Because I can ship 2x to 5x more code with nearly the same quality.
My employer isn't paying me to be a craftsman. They're paying me to ship things that make them money.
Either way, LLMs are actually high up the quality spectrum as they generate a very consistent style of code for everyone. Which gives it uniformity, that is good when other developers have to read and troubleshoot code.
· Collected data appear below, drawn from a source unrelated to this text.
-- ==== Sys2Proof/Machine/Tasks.lean ====
section
/-! DEFINITION. Landing, the start of the fault task, the completion of far accesses, and the dispatch of tasks (R95,
R101, R116 to R133, R180 to R190, R665). -/

namespace Sys2Proof.Machine

/-! ### Landing and the fault task -/

/-- Whether the dispatcher selected a task in slot 63 in the current beat (R133, R180). -/
def DspTe.faultTask (d : DspTe) : Option TaskSt := d.sel.find? fun x => x.slot == 63

/-- Fault entry once the instruction is suppressed (R99, R130, R133): results land, fault state is frozen, the record is
written, and the task in slot 63 starts, or the engine takes ABANDON itself. -/
def Mach.faultStart (m : Mach) (n : Nat) : Mach :=
  let t := m.getTe n
  if t.st = .faulting then
    let l := t.landAll
    let f := { l.frozen with ffl := l.ctx.fl }
    let u := { l with frozen := f, saved := l.ctx, entered := l.ctx, slotNo := max t.slotNo (lastSlot t.pend), outMark := l.outs.length }
    let m1 := (m.setTe n u).engineFault n f.code t.tslot f.fpc f.finsn f.fopnd f.place t.undoFull
    match (m.getDsp n).faultTask with
    | some k => m1.teMod n fun x =>
        { x with
          st := .fault
          slotNo := x.slotNo + 6
          ctx := ⟨tabSet 0 (tabSet 0 [] 1 (intWord f.code)) 2 (intWord f.fpc), 0, 1, k.entry, none, 0, 0⟩ }
    | none => m1.abandon n
  else m

/-! ### Completions (R116 to R121, R765, R770, R772) -/

/-- The outstanding access of a number. -/
def Te.acc (t : Te) (id : Nat) : Option Acc := t.accs.find? fun a => a.id == id

/-- Whether no earlier access of the same task to the same block is outstanding (R118). -/
def Te.inOrder (t : Te) (a : Acc) : Bool :=
  t.accs.all fun b => !(decide (b.id < a.id) && b.tslot == a.tslot && farBlock b.far == farBlock a.far && !b.detached)

/-- Replace an access. -/
def Te.accMod (t : Te) (id : Nat) (f : Acc → Acc) : Te :=
  { t with accs := t.accs.map fun a => if a.id = id then f a else a }

/-- Whether a class 1 to 5 access lies within its space (R765). -/
def Mach.farFits (m : Mach) (far : TWord) (len : Nat) : Bool :=
  let top := ptrAddr far + 16 * len
  match ptrClass far with
  | 1 => decide (top ≤ 0x1C00000)
  | 2 => decide (top ≤ m.dramTop)
  | 4 => decide (top ≤ 0x1000000)
  | 5 => decide (top ≤ m.rd ENG_TAGLEN fENG_TAGLEN_LEN * 2 ^ 24) && decide (m.reg64 ENG_TAGBASE_LO ENG_TAGBASE_HI + top ≤ m.dramTop)
  | _ => true

/-- The reads of a FETCH of class 1, 2, 4 or 5. -/
def Mach.farReads (m : Mach) (far : TWord) (len : Nat) : Mach × List Read :=
  match ptrClass far with
  | 1 => m.sramReads (ptrAddr far) len
  | 4 => m.nvmReads (ptrAddr far) len
  | 5 => m.dramReads (m.reg64 ENG_TAGBASE_LO ENG_TAGBASE_HI + ptrAddr far) len
  | _ => m.dramReads (ptrAddr far) len

/-- What a FETCH of class 1 to 5 lands and its status; `host` is what a HOST read returned, none when it ended in an
error (R113, R119, R765). -/
def Mach.farFetch (m : Mach) (a : Acc) (host : Option (List Byte)) : Mach × List TWord × Nat :=
  if !m.farFits a.far a.len then (m, [], 4)
  else
    let r : Mach × Option (List Read) := if ptrClass a.far = 3 then
        (m, host.map fun l => (datums a.len (slice 0 l 0 (16 * a.len))).map fun d => ⟨encodeCode d, none⟩)
      else let x := m.farReads a.far a.len; (x.1, some x.2)
    match r.2 with
    | none => (m, [], 4)
    | some l =>
      let ws := if a.tagMode then (l.map Read.tagged).flatten else (l.map Read.raw32).flatten
      (r.1, ws, if ws.any fun w => wTag w == tagPOISON then 2 else 0)

/-- Log the old content of a code word in the undo log of the run that issued the access (R664). -/
def Te.landLog (t : Te) (a : Acc) (ix : Nat) : Te :=
  if !a.live ∨ a.tslot = 63 then t
  else if t.tslot = a.tslot ∧ t.st ≠ .idle then t.undoLog ix
  else match tabGet none t.stops a.tslot with
    | some f =>
      let g : StopFrame :=
        if f.undo.any (fun e => e.1 == ix) then f
        else if f.undo.length < 256 then { f with undo := (ix, storeGet t.lmem ix) :: f.undo }
        else { f with undoFull := true }
      { t with stops := tabSet none t.stops a.tslot (some g) }
    | none => t

/-- Land words two to a code word from word `i` up (R116). -/
def Te.landPairs (bank : Nat) (a : Acc) : Nat → List TWord → Te → Te
  | i, x :: y :: r, t =>
    let u := t.landLog a (lmIndex bank i)
    Te.landPairs bank a (i + 2) r { u with lmem := storeSet u.lmem (lmIndex bank i) (encodeCode (putHalf (putHalf 0 false x) true y)) }
  | _, _, t => t

/-- Take an access off the list, and set its flag unless it has none (R119, R770). -/
def Mach.accDone (m : Mach) (n : Nat) (a : Acc) (st : Nat) : Mach :=
  let m1 := m.teMod n fun t => { t with accs := t.accs.filter fun b => b.id != a.id }
  if a.flag < 32 then (m1.completeFlag n a.tslot a.flag st).settle n else m1

/-- FETCH completion (R116, R119): all words and the flag, or nothing when it is detached or not served. -/
def Mach.fetchComplete (m : Mach) (n id : Nat) (host : Option (List Byte)) : Mach :=
  match (m.getTe n).acc id with
  | some a =>
    if a.put then m
    else if a.detached then m.accDone n a 0
    else if !(m.getTe n).inOrder a then m
    else if ptrClass a.far = 6 then
      if a.done then (m.teMod n (Te.landPairs m.actBank a a.loc (a.res.map fun p => p.2))).accDone n a a.status else m
    else
      let r := m.farFetch a host
      (r.1.teMod n (Te.landPairs m.actBank a a.loc r.2.1)).accDone n a r.2.2
  | none => m

/-- Code words go to the host (R772): a poisoned one as zeros in a write TLP of its own with EP set, which leaves host memory as it was
(DESIGN CHOICE, log 67). -/
def Mach.hostPut (m : Mach) (a : Nat) : List Code → Mach
  | [] => m
  | w :: r =>
    (if classifyCheck w = .storedPoison then m.hifMod fun h => { h with poisoned := a :: h.poisoned }
     else m.hostWrite a (datumBytes (codeData w))).hostPut (a + 16) r

/-- A PUT of class 1, 2, 3 or 5 takes effect at its target; `hostOk` is false when the transfer to the host ended in an
error (R113, R765, R772). -/
def Mach.farPut (m : Mach) (a : Acc) (hostOk : Bool) : Mach × Nat :=
  let codes := if a.tagMode then tagCodes (a.src.length + 1) a.src else rawCodes (a.src.length + 1) a.src
  let st := if !a.tagMode && a.src.any fun w => wTag w == tagPOISON then 2 else 0
  if !m.farFits a.far a.len ∨ (ptrClass a.far = 3 ∧ !hostOk) then (m, 4)
  else match ptrClass a.far with
    | 1 => (m.memMod fun x => { x with sram := (codes.foldl (fun p w => (p.1 + 1, storeSet p.2 p.1 w))
                                                 (ptrAddr a.far / 16, x.sram)).2 }, st)
    | 3 => (m.hostPut (ptrAddr a.far) codes, st)
    | 5 => (m.dramWrites (m.reg64 ENG_TAGBASE_LO ENG_TAGBASE_HI + ptrAddr a.far) codes, st)
    | _ => (m.dramWrites (ptrAddr a.far) codes, st)

/-- The unserved PUT access of a number, with what it names, while its run is not stopped: an output reaches its target
from the running task only (R661, R665, log 15). -/
def Mach.openAcc (m : Mach) (n id : Nat) : Option Acc :=
  let t := m.getTe n
  match t.acc id with
  | some a =>
    if a.done || !t.inOrder a || a.detached || (a.out.isSome && a.live && (t.st = .idle || (t.tslot != a.tslot && a.tslot != 63)))
    then none else some a
  | none => none

/-- Whether a unit of class UNIT lists an operation (R331, R341, R345, R458, R478, R605, R767). -/
def unitListed (unit op : Nat) : Bool :=
  if unit ≤ 0x32 then op == 1
  else match unit with
    | 0x40 => op == 1
    | 0x41 => op == 1 || op == 2
    | 0x60 => decide (1 ≤ op ∧ op ≤ 4)
    | 0x61 => decide (1 ≤ op ∧ op ≤ 3)
    | 0x62 => op == 1
    | 0x63 => op == 1
    | 0x70 => op == 1 || op == 2
    | _ => decide (0x50 ≤ unit ∧ unit ≤ 0x54) && op == 1

/-- The status of a PUT to a unit that met a POISON word has the POISON bit (R119, R767). -/
def Acc.metPoison (a : Acc) (st : Nat) : Nat :=
  if ptrClass a.far = 7 ∧ st / 2 % 2 = 0 ∧ a.src.any (fun w => wTag w == tagPOISON) then st + 2 else st

/-- A unit completes an operation that it does not list REFUSED (R767); RTE counts it (R478, R479). -/
def Mach.unitUnlisted (m : Mach) (n : Nat) (a : Acc) : Mach :=
  let u := ptrAddr a.far / 256 % 256
  if ptrClass a.far = 7 ∧ !unitListed u (ptrAddr a.far % 256) ∧ (m.openAcc n a.id).isSome then
    (m.when (u / 16 = 6) fun x => x.count RTE_CNT1 fRTE_CNT1_REFUSED).accDone n a (a.metPoison 4)
  else m

/-- PUT completion (R118, R119, R480): unit results land before the flag. -/
def Mach.putComplete (m : Mach) (n id : Nat) (hostOk : Bool) : Mach :=
  match (m.getTe n).acc id with
  | some a =>
    if !a.put ∨ !(m.getTe n).inOrder a then m
    else if 6 ≤ ptrClass a.far then
      if a.done then (m.lmPlace n false a.res).accDone n a (a.metPoison a.status) else m.unitUnlisted n a
    else let r := m.farPut a hostOk; r.1.accDone n a r.2
  | none => m

/-- A WAIT's deadline is reached: the WAIT ends with FL.TO = 1 (R120, R121). -/
def Mach.waitDeadline (m : Mach) (n : Nat) : Mach :=
  let t := m.getTe n
  match t.wait with
  | some w =>
    if t.waiting && (match w.deadline with | some d => m.deadlinePast d | none => false) then
      ((m.markLate n t.curSlot w).teMod n fun x => x.endWait true).settle n
    else m
  | none => m

/-! ### Serving an access at its target -/

/-- The run that an access's effect at its target stays provisional for: none once the run has committed (R661, R662). -/
def Mach.accRun (m : Mach) (n : Nat) (a : Acc) : RunId := if a.live then runOf n (m.getTe n).tslot else 0

/-- Keep what the target answered in the access: status and result words (R119, R480). -/
def Mach.serve (m : Mach) (n id st : Nat) (res : List (Nat × TWord)) : Mach :=
  m.teMod n fun t => t.accMod id fun a => { a with done := true, status := st, res := res }

/-! ### Dispatch (R180 to R190) -/

/-- Whether a released task is ready (R182). -/
def DspTe.ready (d : DspTe) (x : TaskSt) : Bool :=
  x.released && !x.ran && x.slot != 63 && (tabGet 0 d.flags x.slot &&& x.wmask == x.wmask)

/-- The task of lowest PRIO, the first in list order on a tie. -/
def lowestPrio : List TaskSt → Option TaskSt
  | [] => none
  | x :: r => match lowestPrio r with
    | some y => if y.prio < x.prio then some y else some x
    | none => some x

/-- Issue an output of a stopped run anew, without a new record (R665): an access still under way stands for it, with its
flag; any other goes out without a flag. -/
def Mach.reissue (m : Mach) (n slot : Nat) (o : Output) : Mach :=
  let t := m.getTe n
  let m1 := m.setTe n { t with outs := t.outs ++ [o] }
  if o.kind = 2 then (m1.rpSeqTake (rpPlace n) 1).2.sendEvent o.target (o.len / 32) (o.len % 32) (runOf n slot)
  else
    let old := t.accs.find? fun a => a.out == some o.no && a.tslot == slot && !a.done
    match old with
    | some a => m1.teMod n fun x =>
        { x with accSeq := x.accSeq + 1,
                 accs := x.accs.filter (fun b => b.id != a.id) ++ [{ a with id := x.accSeq, src := o.words, status := 0 }] }
    | none => m1.startAcc n slot 32 true o.far 0 o.len false o.words (some o.no)

/-- Start a replayed task: from its stop frame after its outputs went out again, or from ENTRY (R134, R186, R665). -/
def Mach.startReplay (m : Mach) (n : Nat) (k : TaskSt) : Mach :=
  let t := m.getTe n
  let m1 := m.dspMod n fun d => { d with replay := d.replay.erase k, last := k.slot }
  match tabGet none t.stops k.slot with
  | some f =>
    let m2 := m1.teMod n fun x =>
      { x with st := .run, tslot := k.slot, task := some k, ctx := f.ctx, undo := f.undo, undoFull := f.undoFull, outs := [],
               first := f.beat, firstTime := f.time, replay := true, stops := tabSet none x.stops k.slot none }
    let m3 := m2.forEach f.outs fun x o => x.reissue n k.slot o
    match f.dz with
    | some d => m3.raiseDz n d
    | none => m3.settle n
  | none => m1.teMod n fun x =>
      { x with st := .run, tslot := k.slot, task := some k, ctx := entryCtx k.entry m.beat m.tim.beatTime, undo := [],
               undoFull := false, outs := [], first := m.beat, firstTime := m.tim.beatTime, replay := true }

/-- The replay that goes next: one after an ABANDON in this beat before any other (R665), then by PRIO (R186). -/
def Mach.nextReplay (m : Mach) (n : Nat) : Option TaskSt :=
  match (m.getDsp n).replay.find? fun k => (m.getTe n).abandoned.contains k.slot with
  | some k => some k
  | none => lowestPrio (m.getDsp n).replay

/-- Dispatch on an idle engine (R69, R101, R182, R186). -/
def Mach.dispatchIdle (m : Mach) (n : Nat) : Mach :=
  let d := m.getDsp n
  if (m.getTe n).st ≠ .idle ∨ m.inHold ∨ !m.actValid then m
  else match m.nextReplay n with
    | some k => m.startReplay n k
    | none => match lowestPrio (d.sel.filter d.ready) with
      | some k =>
        (m.dspMod n fun x => { (x.clear k.slot k.wmask).markRan k.slot with last := k.slot }).teMod n fun x =>
          { x with st := .run, tslot := k.slot, task := some k, ctx := entryCtx k.entry m.beat m.tim.beatTime, undo := [],
                   undoFull := false, outs := [], first := m.beat, firstTime := m.tim.beatTime, replay := false }
      | none => m

/-- TASK_DISPATCH: an END that a held SIG kept from taking effect does so first (R189). -/
def Mach.dispatch (m : Mach) (n : Nat) : Mach := (m.settle n).dispatchIdle n

/-- Skip a released task that is not ready at the end of its DEADLINE tick (R184, R185). -/
def Mach.skipTask (m : Mach) (n slot : Nat) : Mach :=
  let d := m.getDsp n
  if d.sel.any fun x => x.slot == slot && x.released && !x.ran && slot != 63 && !d.ready x && decide (x.deadline ≤ m.tim.tick) then
    ((m.setDsp n (d.markRan slot)).count (DSP_TEn_SKIP n) fDSP_TEn_SKIP_SKIPPED).wr (DSP_TEn_SKIP n) fDSP_TEn_SKIP_LAST_TSLOT slot
  else m

/-- The tasks that a beat selects: b mod PERIOD = PHASE (R180), in slot order, the delay list by RELEASE (R181). -/
def selectTasks (l : List Task) (n b : Nat) : List TaskSt :=
  (l.filter fun x => x.te == n && b % max 1 x.period == x.phase).map fun x =>
    ⟨x.tslot, x.prio, x.entry, x.release, x.deadline, x.wmask, x.release == 0 && x.tslot != 63, false⟩

/-- Insert into a delay list sorted by tick, ties in slot order (R181). -/
def delayInsert (e : Nat × Nat) : List (Nat × Nat) → List (Nat × Nat)
  | [] => [e]
  | x :: r => if e.1 < x.1 ∨ (e.1 = x.1 ∧ e.2 < x.2) then e :: x :: r else x :: delayInsert e r

/-- The dispatcher at a beat start: the delay list emptied, the beat's tasks selected (R180, R181). -/
def DspTe.select (d : DspTe) (l : List TaskSt) : DspTe :=
  { d with sel := l, delay := (l.filter fun x => x.release != 0 && x.slot != 63).foldl (fun a x => delayInsert (x.release, x.slot) a) [] }

/-- A tick event: entries with RELEASE at most the tick are released and leave the delay list (R181). -/
def DspTe.release (d : DspTe) (tick : Nat) : DspTe :=
  { d with
    delay := d.delay.filter fun e => decide (tick < e.1)
    sel := d.sel.map fun x => if x.release ≤ tick ∧ x.slot ≠ 63 ∧ d.delay.any (fun e => e.2 == x.slot) then
        { x with released := true } else x }

end Sys2Proof.Machine
end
This definition limits the number of problems you can solve this way. It basically means buildup of the technical debt - good enough for throwaway code, unacceptable for long term strategy (growth killer for scale-ups).
>Either way, LLMs are actually high up the quality spectrum
This is not what I saw, it’s certainly not great. But that may depend on stack.
By the time the AI is actually writing code, I've already had it do a robust architecture evaluation and review which it documents in a development plan. I review that development plan just like I'd review another engineers dev plan. It's pretty hard for it to write objectively bad code after that step.
Also, my day to day work is in an existing code base. Nearly every feature I build has existing patterns or reference code. LLMs do extremely well when you tell them "Build X feature. [some class] provides a similar implementation. Review that before starting." If I think something needs to be DRY'd up or refactored, I ask it to do that.
I've found LLMs tend to struggle getting a codebase from 0 to 1. They tend to swap between major approaches somewhat arbitrarily.
In an existing code base, it's very easy to ground them in examples and pattern matching.